Question

A) 1.2-kg ball is hanging from the end of a rope. The rope hangs at an angle 20° from the vertical when a 19 m/s horizontal wind is blowing. If the wind's force on the rope is negligible, what drag force in Newtons does the wind exert on the ball? B)A box is sliding down an incline tilted at a 15° angle above horizontal. The box is initially sliding down the incline at a speed of 1.4 m/s.
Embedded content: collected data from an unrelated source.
/-- The words of a body that can be reached, each with the element widths under which it can be; none where a branch leads into the
middle of a word. -/
def widthsReached (ws : List (BitVec 32)) : Nat → List (Nat × Option Nat) → List (Nat × Option Nat) → Option (List (Nat × Option Nat))
  | 0, _, _ => none
  | _ + 1, [], seen => some seen
  | fuel + 1, p :: todo, seen =>
    if seen.contains p ∨ ws.length ≤ p.1 then widthsReached ws fuel todo seen else
    let w := ws.getD p.1 0
    let next := (flowsTo p.1 w).filter (fun t => decide (0 ≤ t ∧ t < 4 * (ws.length : Int)))
    if next.any (fun t => decide (t % 4 ≠ 0)) then none
    else widthsReached ws fuel (next.map (fun t => (t.toNat / 4, widthAfter w p.2)) ++ todo) (p :: seen)

/-- The vector loads and stores through port registers run under their port's element width (R403): some answer where the words show
it, for every way through them or for the one way that there is; none otherwise. -/
def widthsOk (widths : List Nat) (ws : List (BitVec 32)) : Option Bool :=
  match widthsReached ws (14 * ws.length + 16) [(0, none)] [] with
  | none => none
  | some seen =>
    let at_ := seen.filterMap (fun p =>
      let w := ws.getD p.1 0
      let r := wf w 16 12
      if (wf w 6 1 = 0x19 ∨ wf w 6 1 = 0x1A) ∧ 16 ≤ r ∧ r < 16 + widths.length then some (widths.getD (r - 16) 0, p.2) else none)
    if at_.all (fun a => decide (a.2 = some a.1)) then some true
    else if ws.all (fun w => wf w 6 1 != 0x04 && wf w 6 1 != 0x06) &&
        at_.any (fun a => a.2.isSome && decide (a.2 ≠ some a.1)) then some false
    else none

/-- The actors whose bodies are outside the subset. -/
def badBodies (c : List Byte) : List Nat :=
  let acts := actorsOf c
  let edges := edgesOf c
  (List.range acts.length).filter (fun i => match acts[i]? with
    | none => false
    | some a =>
      let ws := bodyWords c a
      let widths := (a.ins ++ a.outs).map (fun k => match edges[k]? with
        | some e => e.width
        | none => 0)
      !((List.range ws.length).all (fun j => inSubset ws.length j (ws.getD j 0)) &&
        (widthsOk widths ws).getD (Config.bodyAccepted c i)))

/-! Balance, schedule and buffers (R404, R405). -/

/-- The lowest actor without a rate begins a part of the graph at 1/1; an edge passes its rate on. A rate is a fraction. -/
def spreadRates (edges : List PEdge) : Nat → List (Option (Nat × Nat)) → List (Option (Nat × Nat))
  | 0, r => r
  | n + 1, r => spreadRates edges n (edges.foldl (fun r e =>
      let low (x y : Nat) : Nat × Nat := (x / Nat.gcd x y, y / Nat.gcd x y)
      match r.getD e.src none, r.getD e.dst none with
      | some q, none => r.set e.dst (some (low (q.1 * e.p) (q.2 * e.c)))
      | none, some q => r.set e.src (some (low (q.1 * e.c) (q.2 * e.p)))
      | _, _ => r) r)

/-- The rates of every part of the graph, each relative to its lowest actor, and which actors share a part. -/
def ratesFrom (edges : List PEdge) (n : Nat) : Nat → List (Option (Nat × Nat)) → List Nat → List (Option (Nat × Nat)) × List Nat
  | 0, r, root => (r, root)
  | f + 1, r, root =>
    match r.findIdx? Option.isNone with
    | none => (r, root)
    | some i =>
      let r1 := spreadRates edges n (r.set i (some (1, 1)))
      ratesFrom edges n f r1 ((List.range n).map (fun j =>
        if (r.getD j none).isNone && (r1.getD j none).isSome then i else root.getD j 0))

/-- The smallest positive repetition counts of R404, or the edges that no counts satisfy. -/
def balance (edges : List PEdge) (n : Nat) : List Nat ⊕ List Nat :=
  let rr := ratesFrom edges n n (List.replicate n none) (List.replicate n 0)
  let rate (i : Nat) : Nat × Nat := (rr.1.getD i none).getD (1, 1)
  let part (i : Nat) : List Nat := (List.range n).filter (fun j => rr.2.getD j 0 == rr.2.getD i 0)
  let q := (List.range n).map (fun i =>
    let l := (part i).foldl (fun m j => Nat.lcm m (rate j).2) 1
    let g := (part i).foldl (fun m j => Nat.gcd m ((rate j).1 * (l / (rate j).2))) 0
    (rate i).1 * (l / (rate i).2) / g)
  let bad := (List.range edges.length).filter (fun k => match edges[k]? with
    | some e => decide (e.p * q.getD e.src 0 ≠ e.c * q.getD e.dst 0)
    | none => false)
  if bad = [] then .inl q else .inr bad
The coefficient of kinetic friction between the box and the incline is 0.37. How far does the box slide down the incline before coming to rest?C)An object weighing 3.9 N falls from rest subject to a frictional drag force given by Fdrag = bv2, where v is the speed of the object and b = 2.5 N ∙ s2/m2. What terminal speed will this object approach?

Answer 1

Part a)

`F_v = 4.28 N`

Part B)

`L = 1.02 m`

Part C)

`v = 1.25 m/s`

Step-by-step explanation:

Part A)

As we know that ball is hanging from the top and its angle with the vertical is 20 degree

so we will have

`Tcos\theta = mg`

`T sin\theta = F_v`

`(F_v)/(mg) = tan\theta`

`F_v = mg tan\theta`

`F_v = 1.2* 9.81 (tan20)`

`F_v = 4.28 N`

Part B)

Here we can use energy theorem to find the distance that it will move

`-\mu mg cos\theta L + mg sin\theta L = -(1)/(2)mv^2`

`(-(0.37)m(9.81) cos15 + m(9.81) sin15)L = - (1)/(2)m(1.4)^2`

`(-3.5 + 2.54)L = - 0.98`

`L = 1.02 m`

Part C)

At terminal speed condition we know that

`F_v = mg`

`bv^2 = mg`

`2.5 v^2 = 3.9`

`v = 1.25 m/s`